Dataset entries:
——
/-- The `n` bytes at a place of this package; a place elsewhere is asked, and none of its bytes come from here. -/
def State.readPlace (s : State) (t : Thread) (p : Place) (n : Nat) : List Byte :=
  match p with
  | .lane i o => t.slice.bytes (512 * i + o) n
  | .scratch o => (s.wgOf t).scr.bytes o n
  | .parlour o => (s.units.getD (s.wgOf t).unit_ .absent).mem.bytes o n
  | .attic o => (s.wgOf t).attic.bytes o n
  | .stack i o => t.stack.bytes (4096 * i + o) n
  | .frame i o => frameBytes t.frame i o n
  | .pantry o => ((s.dies.getD (s.dieOf t) {}).staged).bytes o n
  | .phys pa => s.mem.bytes pa n
  | .remote .. => List.replicate n 0
  | .dead _ => List.replicate n 0

/-- The entry that a store adds to a posting-window history: what it replaces (R399). -/
def histOf (m : Memory) (o : Nat) (bs : List Byte) : List (Nat × List Byte) := [(o, m.bytes o bs.length)]

/-- Writes scratchpad bytes, whose lines then differ from the backing region (R213). `keep`: the launch has matrix groups,
whose posting window needs what was replaced (R399). -/
def Wg.putScr (g : Wg) (keep : Bool) (o : Nat) (bs : List Byte) : Wg :=
  { g with
    scr := g.scr.putBytes o bs
    hist := if keep then g.hist ++ histOf g.scr o bs else g.hist
    dirty := g.dirty ++ (linesOf o bs.length).filter fun l => !g.dirty.contains l }

/-- What a launch has stored in units of 16 bytes, which its own fetches may see (R105). -/
def State.noteCode (s : State) (t : Thread) (pa n : Nat) : State :=
  if t.side = .cellar then s
  else
    { s with launches := s.launches.upd (s.wgOf t).launch fun l =>
        { l with wrote := l.wrote ++ (List.range ((pa + n + 15) / 16 - pa / 16)).map fun k =>
            (pa / 16 + k, s.mem.getNat (16 * (pa / 16 + k)) 16) } }

/-- Writes bytes at a place. -/
def State.writePlace (s : State) (t : Thread) (p : Place) (bs : List Byte) : State × Thread :=
  match p with
  | .lane i o => (s, { t with slice := t.slice.putBytes (512 * i + o) bs })
  | .scratch o => (s.updWg t.wg fun g => g.putScr ((s.hdrOf t).matn != 0) o bs, t)
  | .parlour o =>
    let keep := (s.hdrOf t).matn != 0
    ({ s with units := s.units.upd (s.wgOf t).unit_ fun u =>
        { u with mem := u.mem.putBytes o bs, hist := if keep then u.hist ++ histOf u.mem o bs else u.hist } }, t)
  | .attic o => (s.updWg t.wg fun g => { g with attic := g.attic.putBytes o bs }, t)
  | .stack i o => (s, { t with stack := t.stack.putBytes (4096 * i + o) bs })
  | .frame i o => (s, { t with frame := framePut t.frame i o bs })
  | .pantry o => (s.updDie (s.dieOf t) fun d => { d with staged := d.staged.putBytes o bs }, t)
  | .phys pa => (({ s with mem := s.mem.putBytes pa bs } : State).noteCode t pa bs.length, t)
  | .remote .. => (s, t)
  | .dead _ => (s, { t with hung := true })

/-- The sampled access count of a 2 MiB region; which accesses are sampled is free (R223). -/
def State.sample (s : State) (pa : Nat) : State :=
  { s with
    counts :=
      if Config.freeBit s.free (pa + 1) then
        s.counts.set (pa / 2 ^ 21) (BitVec.ofNat 8 (satAdd 8 (s.counts.get (pa / 2 ^ 21)).toNat 1))
      else s.counts }

/-- LEN and ADV of a partition's LEASE (R394). -/
def State.leaseOf (s : State) (part : Nat) : W64 := s.lease.getD part 0x100000010
def State.leaseLen (s : State) (part : Nat) : Nat := max 1 (fld (s.leaseOf part).toNat 0 20)

/-- The timestamps of a load (R393). -/
def State.stampLoad (s : State) (t : Thread) (p : Place) : State × Thread :=
  match p with
  | .phys pa =>
    let l := s.lts.getD (pa / 128) (0, 0)
    let ts := max t.pts l.1
    let s := s.sample pa
    (if l.2 < ts then
      { s with lts := s.lts.put (pa / 128) (l.1, max l.2 (ts + s.leaseLen (s.partOf t))) } else s,
      { t with pts := ts })
  | _ => (s, t)

/-- The timestamps of a store or atomic (R393). -/
def State.stampStore (s : State) (t : Thread) (p : Place) : State × Thread :=
  match p with
  | .phys pa =>
    let l := s.lts.getD (pa / 128) (0, 0)
    let ts := max t.pts (l.2 + 1)
    let s := s.sample pa
    ({ s with lts := s.lts.put (pa / 128) (ts, ts) }, { t with pts := ts })
  | _ => (s, t)

/-- The scratchpad bytes of a place overlap a range that the core's scoreboard holds (R215, R235). -/
def State.ranged (s : State) (t : Thread) (o n : Nat) : Bool :=
  ((s.cores.getD (s.coreOf t) {}).ops.vals.filter fun e => e.wg == t.wg).any fun e =>
    e.ranges.any fun r => decide (r.1 < o + n ∧ o < r.2)

/-- A place lies in an unpinned scratchpad page (R213). -/
def State.unpinnedAt (s : State) (t : Thread) : Place → Bool
  | .scratch o => !((s.wgOf t).pinned.contains (o / 16384))
  | _ => false

/-- A scratchpad access waits: for a range, or for an unpinned page (R213, R215). -/
def State.scrWaits (s : State) (t : Thread) (p : Place) (n : Nat) : Bool :=
  match p with
  | .scratch o => s.ranged t o n || !((s.wgOf t).pinned.contains (o / 16384))
      || !((s.wgOf t).pinned.contains ((o + n - 1) / 16384))
  | _ => false

/-- Bytes of a page (R218). -/
def pageSize (big : Bool) : Nat := if big then 2 ^ 21 else 2 ^ 16

/-- An address of this package lies in a page that a demotion engine moves: stores there wait (R223). -/
def State.moving (s : State) (a : Nat) : Bool :=
  s.demote.any fun d => match d.2.move with
    | some (pa, big, _) => decide (inPkg pa ≤ a ∧ a < inPkg pa + pageSize big)
    | none => false

/-- An access of the store buffer to a checked place waits (R213, R215, R223). -/
def State.bufferWaits (s : State) (t : Thread) (n : Nat) (p : Place) : Bool :=
  s.scrWaits t p n || match p with
    | .phys a => s.moving a
    | _ => false

/-- The unpinned pages of a place's `n` bytes (R213). -/
def State.missing (s : State) (t : Thread) (n : Nat) : Place → List Nat
  | .scratch o => ([o / 16384, (o + n - 1) / 16384].eraseDups).filter fun p => !(s.wgOf t).pinned.contains p
  | _ => []

/-- How a group waits whose accesses wait: for the refill of unpinned pages, if there are any (R213, R215). -/
def State.held (s : State) (t : Thread) (n : Nat) (ps : List Place) : Ev :=
  match ps.flatMap (s.missing t n) with
  | [] => .stall
  | ms => .refill ms

/-- The accesses of a list wait. -/
def State.anyWaits (s : State) (t : Thread) (n : Nat) (ps : List (Nat × Nat × Place)) : Bool :=
  ps.any fun p => s.scrWaits t p.2.2 n

/-- An unanswered remote access, or a store held behind one, is in the store buffer (R276, R278). -/
def Thread.busy (t : Thread) : Bool := !t.pend.isEmpty

/-- Stalls while a remote access is unanswered: engine commands, atomics, LAUNCH, EXIT and what orders accesses
(R278, R388). -/
def Thread.quiet (t : Thread) : Except Ev Unit := if t.busy then .error .stall else .ok ⟨⟩

/-- Loads the bytes at checked places, in lane order. -/
def State.loadPlaces (s : State) (t : Thread) (n : Nat) :
    List (Nat × Nat × Place) → List (Nat × List Byte) × State × Thread
  | [] => ([], s, t)
  | (lane, _, p) :: ps =>
    let bs := s.readPlace t p n
    let r := s.stampLoad t p
    let rest := State.loadPlaces r.1 r.2 n ps
    ((lane, bs) :: rest.1, rest.2)

/-- Stores bytes at checked places, in lane order. -/
def State.storePlaces (s : State) (t : Thread) : List (Place × List Byte) → State × Thread
  | [] => (s, t)
  | (p, bs) :: ps =>
    let w := s.writePlace t p bs
    let r := w.1.stampStore w.2 p
    State.storePlaces r.1 r.2 ps

/-- A place in another package. -/
def Place.isRemote : Place → Bool
  | .remote .. => true
  | _ => false

/-- A place whose home never answers. -/
def Place.isDead : Place → Bool
  | .dead _ => true
  | _ => false

/-- The physical address of a remote place. -/
def Place.remotePa : Place → Nat
  | .remote pa _ => pa
  | _ => 0

/-- The forwarding table of this package gave a place. -/
def Place.hopped : Place → Bool
  | .remote _ hop => hop
  | _ => false

/-- What the instruction at the issue point still has to ask before it can load from checked places. -/
def Thread.unheard (t : Thread) (n : Nat) (ps : List (Nat × Nat × Place)) : Option Ask :=
  ps.findSome? fun p => match p.2.2 with
    | .remote pa hop => if (t.heard pa n).isSome then none else some { va := p.2.1, pa, hop, n, probe := false }
    | _ => none

/-- The fault of a class that another package has found for a load (R216, R419). -/
def Thread.heardBad (t : Thread) (n cls : Nat) (ps : List (Nat × Nat × Place)) : Option Ev :=
  (ps.find? fun p => p.2.2.isRemote && ((t.heard p.2.2.remotePa n).map (·.cls)) == some cls).map fun p =>
    .trap { cls := cls, addr := p.2.1 }

/-- A word of this package that the instruction at the issue point has read, with the bytes as they were then. -/
def Thread.keptAt (t : Thread) (p : Place) : Option (List Byte) := (t.kept.find? fun k => k.1 == p).map (·.2)

/-- The words of this package among some, read now unless they have been read before: no later word is read before them (R391). -/
def State.keepWords (s : State) (t : Thread) (n : Nat) (ps : List (Nat × Nat × Place)) : List (Place × List Byte) :=
  t.kept ++ (ps.filter fun p => !p.2.2.isRemote && (t.keptAt p.2.2).isNone).map fun p => (p.2.2, s.readPlace t p.2.2 n)

/-- Loads from checked places, one after another, for an instruction that waits for all of them: what lies in another
package has been asked, after the words before it have been read (R276, R391); a home that never answers leaves the group waiting
(R142). -/
def State.loadHeard (s : State) (t : Thread) (n : Nat) (ps : List (Nat × Nat × Place)) :
    Except Ev (List (List Byte) × State × Thread) :=
  if ps.any fun p => p.2.2.isDead then .error .stall
  else
    match t.unheard n ps, t.heardBad n 6 ps, t.heardBad n 8 ps with
    | some q, _, _ => .error (.ask { q with kept := s.keepWords t n (ps.takeWhile fun p => p.2.2.remotePa != q.pa) })
    | none, some e, _ => .error e
    | none, none, some e => .error e
    | none, none, none =>
      let r := s.loadPlaces t n ps
      .ok ((ps.zip r.1).map fun x => match x.1.2.2 with
        | .remote pa _ => ((t.heard pa n).map (·.data)).getD []
        | p => (t.keptAt p).getD x.2.2, r.2.1, { r.2.2 with kept := s.keepWords t n ps })

/-- Ordinary loads of the `k` consecutive 8-byte words at an address, made once for the group in address order
(R160, R183, R288, R362). The words come back as one little-endian number. -/
def State.loadWords (s : State) (t : Thread) (va k : Nat) : Except Ev (Nat × State × Thread) := do
  t.quiet
  let ps ← s.resolveAll t .load 8 true ((List.range k).map fun j => (0, (va + 8 * j) % 2 ^ 64))
  if s.anyWaits t 8 ps then .error (s.held t 8 (ps.map (·.2.2)))
  else
    let r ← s.loadHeard t 8 ps
    .ok (ofBytes r.1.flatten, r.2)

/-- The partition that a die belongs to (R85). -/
def State.partOfDie (s : State) (die : Nat) : Nat := fld (s.hr 0x140).toNat (2 * die) 2

/-! ### Registers -/

/-- The lanes of a group (R25). -/
def Thread.all (t : Thread) : List Nat := List.range t.width

/-- The lanes set in EM (R136); a matrix group has its one lane. -/
def Thread.active (t : Thread) : List Nat :=
  if t.side = .mcc then [0] else t.all.filter fun i => t.regs.em.getLsbD i

/-- Only bits 0 to W - 1 of a mask are kept (R135). -/
def Thread.trim (t : Thread) (m : BitVec 64) : BitVec 64 := m &&& BitVec.ofNat 64 (2 ^ t.width - 1)

/-- Writes a register of lanes. -/
def setLanes {w : Nat} (m : Store w) (base : Nat) (f : Nat → BitVec w) : List Nat → Store w
  | [] => m
  | i :: is => setLanes (m.set (base + i) (f i)) base f is

/-- Removes registers `[r, r + n)` from a list of empty ones (R141). -/
def takeOver (m : Tab Nat) (r n : Nat) : Tab Nat := m.filter fun e => !decide (r ≤ e.1 ∧ e.1 < r + n)

/-- A value of `n` registers per lane, low word first. -/
def word32 (v j : Nat) : W32 := BitVec.ofNat 32 (v / 2 ^ (32 * j))

/-- Writes `n` V registers in the given lanes. -/
def Regs.putV (r : Regs) (d : Nat) (ls : List Nat) (f : Nat → Nat) : Nat → Regs
  | 0 => r
  | n + 1 =>
    let r := Regs.putV r d ls f n
    { r with v := setLanes r.v (64 * (d + n)) (fun i => word32 (f i) n) ls }

/-- A lane-wise write to V registers: it takes the register over unless EM is zero (R136, R141). -/
def Regs.writeV (r : Regs) (d n : Nat) (ls : List Nat) (f : Nat → Nat) : Regs :=
  if ls.isEmpty then r else { r.putV d ls f n with ve := takeOver r.ve d n }

/-- A write to a G register, which takes it over (R141). -/
def Regs.writeG (r : Regs) (d : Nat) (v : W64) : Regs := { r with g := r.g.set d v, ge := takeOver r.ge d 1 }

/-- A write to an S register. -/
def Regs.writeS (r : Regs) (d : Nat) (v : W64) : Regs := { r with s := r.s.set d v }

/-- A mask by its number, 8 for EM (R115). -/
def Thread.mask (t : Thread) (k : Nat) : BitVec 64 := if k = 8 then t.regs.em else t.regs.m.get k

/-- Writes a mask by its number (R115, R135). -/
def Thread.setMask (t : Thread) (k : Nat) (v : BitVec 64) : Thread :=
  if k = 8 then { t with regs := { t.regs with em := t.trim v } }
  else { t with regs := { t.regs with m := t.regs.m.set k (t.trim v) } }

/-- The five flags (R137). -/
structure Flags where
  z : Bool := false
  n : Bool := false
  c : Bool := false
  v : Bool := false
  t : Bool := false
  deriving DecidableEq, Repr

/-- The flags as CC's bits. -/
def Flags.bits (f : Flags) : BitVec 5 :=
  BitVec.ofNat 5 (bit f.z + 2 * bit f.n + 4 * bit f.c + 8 * bit f.v + 16 * bit f.t)

/-- Writes CC, all five flags (R137). -/
def Thread.setCC (t : Thread) (f : Flags) : Thread := { t with regs := { t.regs with cc := f.bits } }

/-- A V register exists for the group: its extended block is held (R134). -/
def Thread.vHeld (t : Thread) (r n : Nat) : Bool := t.side != .wide || decide (r + n ≤ 32 + 16 * t.regs.extb)

/-- Writes a G register, or on the MCC an S register (R119). -/
def Thread.putG (t : Thread) (dst : Nat) (v : W64) : Thread :=
  if t.side = .mcc then { t with regs := t.regs.writeS dst v }
  else { t with regs := t.regs.writeG (dst % 128) v }

/-! ### Program counter -/

/-- The PC of a thread as a number. -/
def Thread.at_ (t : Thread) : Nat := t.pc.toNat

/-- The line address of a PC (R100). -/
def lineOf (pc : Nat) : Nat := pc / 64 * 64

/-- The slot of a PC (R100). -/
def slotOf (pc : Nat) : Nat := pc % 64 / 12

/-- The PC after a slot (R103). -/
def nextPc (pc : Nat) : Nat := if slotOf pc < 4 then pc + 12 else (lineOf pc + 64) % 2 ^ 64

/-- What a try of the instruction at the issue point has found of walks and of other packages is forgotten. -/
def Thread.forget (t : Thread) : Thread := { t with walkFaults := [], asks := [], answers := [], kept := [] }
——
Problem statement: For the lines above, output exactly those from the line containing "def Wg.putScr (g" through the line containing "t with stack", and skip the others.

Response area:
def Wg.putScr (g : Wg) (keep : Bool) (o : Nat) (bs : List Byte) : Wg :=
  { g with
    scr := g.scr.putBytes o bs
    hist := if keep then g.hist ++ histOf g.scr o bs else g.hist
    dirty := g.dirty ++ (linesOf o bs.length).filter fun l => !g.dirty.contains l }

/-- What a launch has stored in units of 16 bytes, which its own fetches may see (R105). -/
def State.noteCode (s : State) (t : Thread) (pa n : Nat) : State :=
  if t.side = .cellar then s
  else
    { s with launches := s.launches.upd (s.wgOf t).launch fun l =>
        { l with wrote := l.wrote ++ (List.range ((pa + n + 15) / 16 - pa / 16)).map fun k =>
            (pa / 16 + k, s.mem.getNat (16 * (pa / 16 + k)) 16) } }

/-- Writes bytes at a place. -/
def State.writePlace (s : State) (t : Thread) (p : Place) (bs : List Byte) : State × Thread :=
  match p with
  | .lane i o => (s, { t with slice := t.slice.putBytes (512 * i + o) bs })
  | .scratch o => (s.updWg t.wg fun g => g.putScr ((s.hdrOf t).matn != 0) o bs, t)
  | .parlour o =>
    let keep := (s.hdrOf t).matn != 0
    ({ s with units := s.units.upd (s.wgOf t).unit_ fun u =>
        { u with mem := u.mem.putBytes o bs, hist := if keep then u.hist ++ histOf u.mem o bs else u.hist } }, t)
  | .attic o => (s.updWg t.wg fun g => { g with attic := g.attic.putBytes o bs }, t)
  | .stack i o => (s, { t with stack := t.stack.putBytes (4096 * i + o) bs })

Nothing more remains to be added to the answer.